Let M be a finitely generated projective \(\mathbf {A}\)-module of rank \(\ge k\). If \(\mathop {\mathsf {Jdim}}\nolimits \mathbf {A}< k\), then M is cancellative for every finitely generated projective \(\mathbf {A}\)-module. That is, if Q is finitely generated projective and \(M\oplus Q\simeq N\oplus Q\), then \(M\simeq N\).

Theorems 17, 18 and 19 were conjectured by Heitmann in [14] (he proved these theorems for the Krull dimension without Noetherianity assumption).

4.3 Other Results Concerning Krull Dimension

In [17] Theorem XII-6.2 gives the following important characterisation.

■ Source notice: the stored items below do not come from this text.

-- ==== Sys2Proof/Laws/State.lean ====
section
/-! SUPPORT. For each named update of the state, one lemma per field: what the update puts there, or that it leaves the
field alone. All hold by rfl. -/

namespace Sys2Proof.Machine

/-! ### goto -/

@[simp] theorem goto_seq (c : BitVec 8) (s : State) : (goto c s).seq = c := rfl
@[simp] theorem goto_job (c : BitVec 8) (s : State) : (goto c s).job = s.job := rfl
@[simp] theorem goto_loopL (c : BitVec 8) (s : State) : (goto c s).loopL = s.loopL := rfl
@[simp] theorem goto_fi (c : BitVec 8) (s : State) : (goto c s).fi = s.fi := rfl
@[simp] theorem goto_pi (c : BitVec 8) (s : State) : (goto c s).pi = s.pi := rfl
@[simp] theorem goto_curSrc (c : BitVec 8) (s : State) : (goto c s).curSrc = s.curSrc := rfl
@[simp] theorem goto_curN (c : BitVec 8) (s : State) : (goto c s).curN = s.curN := rfl
@[simp] theorem goto_sink (c : BitVec 8) (s : State) : (goto c s).sink = s.sink := rfl
@[simp] theorem goto_outPtr (c : BitVec 8) (s : State) : (goto c s).outPtr = s.outPtr := rfl
@[simp] theorem goto_plen (c : BitVec 8) (s : State) : (goto c s).plen = s.plen := rfl
@[simp] theorem goto_mcs (c : BitVec 8) (s : State) : (goto c s).mcs = s.mcs := rfl
@[simp] theorem goto_clearCode (c : BitVec 8) (s : State) : (goto c s).clearCode = s.clearCode := rfl
@[simp] theorem goto_endCode (c : BitVec 8) (s : State) : (goto c s).endCode = s.endCode := rfl
@[simp] theorem goto_w (c : BitVec 8) (s : State) : (goto c s).w = s.w := rfl
@[simp] theorem goto_next (c : BitVec 8) (s : State) : (goto c s).next = s.next := rfl
@[simp] theorem goto_accValid (c : BitVec 8) (s : State) : (goto c s).accValid = s.accValid := rfl
@[simp] theorem goto_accCode (c : BitVec 8) (s : State) : (goto c s).accCode = s.accCode := rfl
@[simp] theorem goto_table (c : BitVec 8) (s : State) : (goto c s).table = s.table := rfl
@[simp] theorem goto_bitBuf (c : BitVec 8) (s : State) : (goto c s).bitBuf = s.bitBuf := rfl
@[simp] theorem goto_bitCnt (c : BitVec 8) (s : State) : (goto c s).bitCnt = s.bitCnt := rfl
@[simp] theorem goto_chunk (c : BitVec 8) (s : State) : (goto c s).chunk = s.chunk := rfl
@[simp] theorem goto_chunkLen (c : BitVec 8) (s : State) : (goto c s).chunkLen = s.chunkLen := rfl
@[simp] theorem goto_busy (c : BitVec 8) (s : State) : (goto c s).busy = s.busy := rfl
@[simp] theorem goto_done (c : BitVec 8) (s : State) : (goto c s).done = s.done := rfl
@[simp] theorem goto_err (c : BitVec 8) (s : State) : (goto c s).err = s.err := rfl
@[simp] theorem goto_errCode (c : BitVec 8) (s : State) : (goto c s).errCode = s.errCode := rfl
@[simp] theorem goto_errFrame (c : BitVec 8) (s : State) : (goto c s).errFrame = s.errFrame := rfl
@[simp] theorem goto_ie (c : BitVec 8) (s : State) : (goto c s).ie = s.ie := rfl
@[simp] theorem goto_width (c : BitVec 8) (s : State) : (goto c s).width = s.width := rfl
@[simp] theorem goto_height (c : BitVec 8) (s : State) : (goto c s).height = s.height := rfl
@[simp] theorem goto_palBase (c : BitVec 8) (s : State) : (goto c s).palBase = s.palBase := rfl
@[simp] theorem goto_palLen (c : BitVec 8) (s : State) : (goto c s).palLen = s.palLen := rfl
@[simp] theorem goto_frameBase (c : BitVec 8) (s : State) : (goto c s).frameBase = s.frameBase := rfl
@[simp] theorem goto_nframes (c : BitVec 8) (s : State) : (goto c s).nframes = s.nframes := rfl
@[simp] theorem goto_srcBase (c : BitVec 8) (s : State) : (goto c s).srcBase = s.srcBase := rfl
@[simp] theorem goto_srcLen (c : BitVec 8) (s : State) : (goto c s).srcLen = s.srcLen := rfl
@[simp] theorem goto_outBase (c : BitVec 8) (s : State) : (goto c s).outBase = s.outBase := rfl
@[simp] theorem goto_outCap (c : BitVec 8) (s : State) : (goto c s).outCap = s.outCap := rfl
@[simp] theorem goto_outLen (c : BitVec 8) (s : State) : (goto c s).outLen = s.outLen := rfl
@[simp] theorem goto_lzwLast (c : BitVec 8) (s : State) : (goto c s).lzwLast = s.lzwLast := rfl
@[simp] theorem goto_inMem (c : BitVec 8) (s : State) : (goto c s).inMem = s.inMem := rfl
@[simp] theorem goto_outMem (c : BitVec 8) (s : State) : (goto c s).outMem = s.outMem := rfl
@[simp] theorem goto_outFree (c : BitVec 8) (s : State) : (goto c s).outFree = s.outFree := rfl
@[simp] theorem goto_build (c : BitVec 8) (s : State) : (goto c s).build = s.build := rfl
@[simp] theorem goto_draws (c : BitVec 8) (s : State) : (goto c s).draws = s.draws := rfl
@[simp] theorem goto_agenda (c : BitVec 8) (s : State) : (goto c s).agenda = s.agenda := rfl
@[simp] theorem goto_hostData (c : BitVec 8) (s : State) : (goto c s).hostData = s.hostData := rfl
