-- ==== Sys2Proof/Tests/Slice0.lean ====
section
/-! SUPPORT. The model's own tests: the ill-formed terms that WellFormed refuses, words written out from the spec's
encodings, at most two small tests per instruction with expected values from the spec's examples and vectors, and, for
each statement with hypotheses, a witness that meets them together. -/

namespace Sys2Proof.Tests

open Sys2Proof.Machine

/-! ### Helpers -/

/-- A field of the state an outcome goes on to. -/
def after {α : Type} (o : Host.Outcome State Fault Refusal) (f : State → α) : Option α :=
  match o with
  | .next s => some (f s)
  | .fault _ => none
  | .refused _ => none

/-- The refusal of an outcome. -/
def refusal (o : Host.Outcome State Fault Refusal) : Option Refusal :=
  match o with
  | .refused r => some r
  | .next _ => none
  | .fault _ => none

/-- The fault of an outcome. -/
def faultOf (o : Host.Outcome State Fault Refusal) : Option Fault :=
  match o with
  | .fault r => some r
  | .next _ => none
  | .refused _ => none

/-- The decoder's answer, if it is an instruction. -/
def decoded (e : Encoded) : Option Instr :=
  match decode e with
  | .ok i => some i
  | .error _ => none

/-- The bytes of OUT from OUT_BASE on that are listed. -/
def written (s : State) : List Byte := s.outMem.map fun c => c.2

/-- Bytes of IN at an address. -/
def bytesAt (a : Nat) (bs : List Byte) : List Host.Cell := bs.zipIdx.map fun c => (a + c.2, c.1)

/-- P1's job, LZW_ENCODE m = 2 of four zero symbols (95, P1), idle and with the agenda empty. -/
def lzwIdle : State :=
  { State.reset with
    inMem := bytesAt 0x100 [0, 0, 0, 0]
    srcBase := 0x100#32, srcLen := 4#32, outBase := 0x8000#32, outCap := 0x10#32 }

/-- P1's job at an operation of its pass, with the registers L.INIT gives. -/
def lzwAt (c : BitVec 8) : State :=
  { lzwIdle with
    busy := true, job := 0x02#8, seq := c, mcs := 2, curSrc := 0x100#32, curN := 4
    clearCode := 4, endCode := 5, w := 3, next := 6 }

/-- P1's job before its third L.STEP: TABLE[6] = (0, 0), ACC = 0, PI = 2 (95, P1, row 5). -/
def lzwHit : State :=
  { lzwAt 0x13#8 with
    next := 7, table := [(6, ⟨0, 0⟩)], accValid := true, pi := 2, bitBuf := 0x04, bitCnt := 6 }

/-- P1's job before its fourth L.STEP: ACC = 6, PI = 3 (95, P1, row 6). -/
def lzwMiss : State := { lzwHit with accCode := 6, pi := 3 }

/-- A build whose platform backs IN and OUT with one memory (R146 (f)). -/
def sharedBuild : Build := { Build.default with sharedMemory := true }
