-- ==== Sys2Proof/Machine/State.lean ====
section
/-! DEFINITION. The state of the block as plain data (10_state.md R10 to R30), its reset values (R33), and the reasons a step
can stop. Ranges that the spec bounds are in the types, so that a value outside one "cannot be written down" (R16). -/

namespace Sys2Proof.Machine

/-- `TimerState` (R12). -/
inductive TimerState where
  | waiting | timeEntry | countdown | done
  deriving DecidableEq, Repr

/-- The two phases of `TimeEntry` (R14). -/
inductive TePhase where
  | prompt | armed
  deriving DecidableEq, Repr

/-- The direction of the breathing ramp, `+1` or `-1` (R17). -/
inductive RampDir where
  | up | down
  deriving DecidableEq, Repr

/-- What a detector makes of one sample (R53). Never stored. -/
inductive Gesture where
  | idle | shortClick | longPress
  deriving DecidableEq, Repr

/-- The index of a hold counter (R20, R53). -/
inductive HoldIndex where
  | pri | pau | cmb
  deriving DecidableEq, Repr

/-- A `HoldCounter` (R20). -/
structure HoldCounter (p : Params) where
  active : Bool
  ticks : Fin (p.holdMax + 1)
  deriving DecidableEq, Repr

/-- `{active = 0, ticks = 0}` (R20). -/
def HoldCounter.zero (p : Params) : HoldCounter p := { active := false, ticks := 0 }

/-- The file of three hold counters (R20). -/
structure HoldFile (p : Params) where
  /-- `hold[PRI]`, the primary button in `Waiting`. -/
  pri : HoldCounter p
  /-- `hold[PAU]`, the abort/pause button in `Countdown`. -/
  pau : HoldCounter p
  /-- `hold[CMB]`, the two-button combo in `TimeEntry`, phase `Armed`. -/
  cmb : HoldCounter p
  deriving DecidableEq, Repr

/-- All three hold counters clear (R38). -/
def HoldFile.zero (p : Params) : HoldFile p :=
  { pri := HoldCounter.zero p, pau := HoldCounter.zero p, cmb := HoldCounter.zero p }

/-- The generator domain's fields (R10, R15 to R19). -/
structure Generator (p : Params) where
  /-- The position inside the PWM period (R15). -/
  counter : Fin p.period
  /-- The active fast ticks of each period, the cell both domains share (R16). -/
  target : Fin (p.period + 1)
  /-- The direction of the breathing ramp (R17). -/
  step : RampDir
  /-- The level of the brightness indicator (R18). -/
  pwmOut : Bool
  /-- Fast ticks since the last ramp step (R19). -/
  rampCount : Fin p.rampDiv
  deriving DecidableEq, Repr

/-- The generator right after reset (R33). -/
def Generator.reset (p : Params) : Generator p :=
  { counter := ⟨0, p.period_pos⟩, target := 0, step := .up, pwmOut := false, rampCount := ⟨0, p.rampDiv_pos⟩ }

/-- The control domain's fields (R10, R12 to R14, R20 to R23, R25 to R29). -/
structure Control (p : Params) where
  /-- `state` (R12). -/
  state : TimerState
  /-- The current state's first-entry action has been performed (R13). -/
  entered : Bool
  /-- The phase of `TimeEntry` (R14). -/
  tePhase : TePhase
  /-- The hold counters (R20). -/
  hold : HoldFile p
  /-- Minutes remaining (R21). -/
  minutes : Fin (p.minTop + 1)
  /-- Seconds remaining (R21). -/
  seconds : Fin (p.secTop + 1)
  /-- The pause flag (R22). -/
  paused : Bool
  /-- Slow ticks elapsed in the current second (R23). -/
  tickAcc : Fin p.ticksPerSec
  /-- Slow ticks spent in `Done` (R29). -/
  doneCount : Fin p.doneTicks
  /-- The extended status line is selected (R26). -/
  extendedInfo : Bool
  /-- The indicator mode is BLINK (R26). -/
  blinkIndicator : Bool
  /-- The blink phase (R26). -/
  blinkPhase : Bool
  /-- A console character is pending (R27). -/
  cmdAvail : Bool
  /-- The pending console character (R27). -/
  cmdChar : Byte
  /-- The last analog value sampled (R25), in `[0, ADC_MAX]`. -/
  adcSample : Fin (p.adcMax + 1)
  /-- The duty of that sample, before blink gating (R25). -/
  dutyTicks : Fin (p.period + 1)
  /-- The first status output (R28). -/
  statA : Bool
  /-- The second status output (R28). -/
  statB : Bool
  deriving DecidableEq, Repr

/-- The control domain right after reset (R33). -/
def Control.reset (p : Params) : Control p :=
  { state := .waiting, entered := false, tePhase := .prompt, hold := HoldFile.zero p, minutes := 0, seconds := 0,
    paused := false, tickAcc := ⟨0, p.ticksPerSec_pos⟩, doneCount := ⟨0, p.doneTicks_pos⟩, extendedInfo := false,
    blinkIndicator := false, blinkPhase := false, cmdAvail := false, cmdChar := 0, adcSample := 0, dutyTicks := 0,
    statA := false, statB := false }

/-- The output record of one operation (R37). -/
structure Out where
  evWaiting : Bool
  evPrompt : Bool
  evBanner : Bool
  evStatus : Bool
  evDone : Bool
  deriving DecidableEq, Repr

/-- No event output: "all 0 unless the rule performing the operation says `emit`" (R37). -/
def Out.none : Out :=
  { evWaiting := false, evPrompt := false, evBanner := false, evStatus := false, evDone := false }

/-- The block with its pins: the record `S` of R10 (the two domains and the slow-tick divider), the environment's two input
pins (R24), and the output record of the operation performed last (R37; a field of the model, log 4). -/
structure Block (p : Params) where
  gen : Generator p
  ctl : Control p
  /-- Fast ticks since the last slow tick that `TICK` derived (R30). -/
  slowDiv : Fin p.slowDiv
  /-- The raw levels of the three buttons, 0 when pressed (R24). -/
  pinBtn : BitVec 3
  /-- The analog value (R24), in `[0, ADC_MAX]`: 10 bits at the default (R5). -/
  pinAdc : Fin (p.adcMax + 1)
  /-- The event outputs of the last operation. -/
  out : Out
  deriving DecidableEq, Repr

/-- The machine: the block, running at the default parameters of R5, and the stimulus stream it is fed (R50), of which
`wordIndex` words were performed. The stream is no state of the block (R10): it stands for whoever feeds it (log 1). -/
structure State where
  blk : Block Config.params
  stream : List Byte
  wordIndex : Nat
  deriving DecidableEq, Repr

/-- The reasons a step can end in a fault. There is none: "A model's step function for the block therefore has no fault
outcome" (60_exceptions.md R155). -/
inductive Fault where
  deriving DecidableEq, Repr

/-- The reasons a step is refused. All but the first are the stream decoder's (R61), and all are safe: the run stops, so no
false claim about a later state can be proved from them. A word's index counts from 0 (DESIGN CHOICE, log 14). -/
inductive Refusal where
  /-- An arm of `exec` that has no meaning yet. No arm raises it. Safe. -/
  | notModelled (mnemonic : String)
  /-- Raised by the fetch where the next word of the stream is an invalid operation word, and by the loading of a stream
  that holds one (R59 to R61). Safe. -/
  | invalidWord (index : Nat) (why : DecodeError)
  /-- Raised by the fetch, and by the loading of a stream, where fewer than four bytes are left (R48, R61). Safe. -/
  | partialWord (index : Nat)
  /-- Raised by the fetch where no word is left: "the run ends with the last word" (R50). Safe. -/
  | streamEnd
  deriving DecidableEq, Repr

/-- The block right after power-on, which performs `RST` once (R33, R175). The pins are not reset by it: their values here
are the ones the spec's test programs start from (R24; DESIGN CHOICE, log 3). -/
def Block.reset (p : Params) : Block p :=
  { gen := Generator.reset p, ctl := Control.reset p, slowDiv := ⟨0, p.slowDiv_pos⟩, pinBtn := 0b111, pinAdc := 0,
    out := Out.none }

/-- The machine right after reset: no stream is loaded (log 1). -/
def State.reset : State := { blk := Block.reset Config.params, stream := [], wordIndex := 0 }

end Sys2Proof.Machine
end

An integrally closed coherent ring \(\mathbf {A}\) of Krull dimension at most 1 is a Prüfer domain. This explains in a constructive way the nowadays classical definition of Dedekind domains as Noetherian, integrally closed domains of Krull dimension 1, and the fact that, from this definition, in classical mathematics, one is able to prove that finitely generated nonzero ideals are invertible.

In [17, Chapter XVI] there is a constructive proof of the Lequain–Simis theorem. This proof uses the Krull dimension.

In [24, Section 2.6] we find the following new result, with a constructive proof. If  \(\mathbf {A}\) is a ring of Krull dimension \(\le d\), then the stably free modules of rank \(>d\) over \(\mathbf {A}[X]\) are free.